We used initial reporting data on laboratory-confirmed cases of pandemic H1N1 influenza in the province of Ontario to estimate key epidemiologic parameters for pandemic H1N1 influenza. Because the 2009 influenza pandemic continues to evolve, these values are critical for planning and can be used to reduce some of the uncertainty around the health burden likely to be associated with this disease in the coming months. Our low estimate of 1.31 for the basic reproductive number (R0
) is consistent with estimates from Mexico4,5
(1.2 to 1.6) and the United States (1.7–1.8 after adjustment for increasing ascertainment of cases).6
estimate is also within a range where mitigation strategies, including use of antiviral drugs, social distancing and limited vaccination, might substantially reduce the final size of the epidemic.7–11
Our estimated R0
may be lower than the true value for pandemic H1N1 influenza. Public concern related to the emerging pandemic may have changed population behaviour or medical practices, thereby reducing observed reproductive numbers. Furthermore, a striking feature of the current pandemic has been a concentration of cases in younger groups, which suggests the presence of pre-existing immunity in older adults.12,13
The effective reproductive number in a partially immune population is lower than the basic reproductive number.14
Despite reduced susceptibility, we have estimated that older people with pandemic H1N1 influenza are at increased risk of hospital admission and death, which emphasizes the need to characterize the relation between age and risk of infection early in a pandemic.15
The discrepancy between age groups in susceptibility to infection and severity of illness may be an important factor limiting the burden of hospital admision and deaths in the current pandemic.
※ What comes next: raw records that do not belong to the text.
-- ==== Sys2Proof/Proofs/Follow.lean ====
section
/-! The Follow Resolver: the branches of the multiplexer of R160, and R162, that without RXZERO the flag is ignored
(43_follow_resolver.md). -/

namespace Sys2Proof.Machine

section
variable (rxZero flag : Bool) (txLbl rxLbl : LabelCode)

@[simp] theorem followLabel_selected : followLabel true true txLbl rxLbl = txLbl := rfl

/-- A nonzero RX index keeps its own label, whatever the flag is (43_follow_resolver.md R162). -/
@[simp] theorem followLabel_no_rxZero : followLabel false flag txLbl rxLbl = rxLbl := rfl

@[simp] theorem followLabel_no_flag : followLabel rxZero false txLbl rxLbl = rxLbl := by
  cases rxZero with
  | false => exact followLabel_no_rxZero false txLbl rxLbl
  | true  => rfl

end

/-- FOLLOW drives the multiplexer's choice between its two label ports. -/
theorem exec_follow {s : State} {c : Configuration} (hc : s.config = some c) :
    exec .follow s = .next { s with
      outputs := some (.follow (followLabel s.inputs.rxZero s.inputs.flag s.inputs.txLbl s.inputs.rxLbl)) } :=
  withConfig_some hc _

/-- Settles O22, one branch of the multiplexer per clause. -/
theorem followResult : Obligations.FollowResult := by
  refine ⟨rfl, fun s c hc => ⟨_, exec_follow hc, fun hzero hflag => ?_, fun hzero => ?_, fun hflag => ?_⟩⟩
  · rw [hzero, hflag, followLabel_selected]
  · rw [hzero, followLabel_no_rxZero]
  · rw [hflag, followLabel_no_flag]

end Sys2Proof.Machine
end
Our estimate of mean incubation period (time from infection to onset of symptoms) of 4.3 days is compatible with our model’s upper bound for latent period (time from infection to infectiousness) of 3.1 days, assuming a 1-day period of infectiousness before onset of symptoms. Both of these estimates are longer than is typical for seasonal influenza.16
By contrast, our estimate of the duration of symptoms (median 7 days) is longer than our model-based estimate (mean 3.4 days). This difference could reflect effective isolation of cases or persistent symptoms that outlast infectiousness. However, our estimate of symptom duration is consistent with emerging data on shedding of the pandemic H1N1 influenza virus.17
The long latent and infectious periods we have described resulted in longer estimated serial intervals for this disease than those previously generated by Fraser and colleagues using indirect methods.4
The laboratory-confirmed cases we analyzed almost certainly represent a small subset of cases of pandemic H1N1 influenza during the period under study. We did not include infected people without symptoms or those with symptoms who did not undergo laboratory testing. Knowledge of the proportion of infected people who are actually identified as cases is needed to estimate the true risk of hospital admission or death among cases.18
Estimates derived early in the current pandemic suggested that only 10% of people in developed countries received laboratory confirmation of pandemic H1N1 influenza.18
More recent estimates are as low as 1.25%.19
Thus, it may be reasonable to reduce our estimates of hospital admission and case-fatality rates by a factor of 10 or more in order to approximate risks among all people with pandemic H1N1 influenza. Serologic studies will be essential in developing more refined estimates of the true proportion of the population infected during the period under study.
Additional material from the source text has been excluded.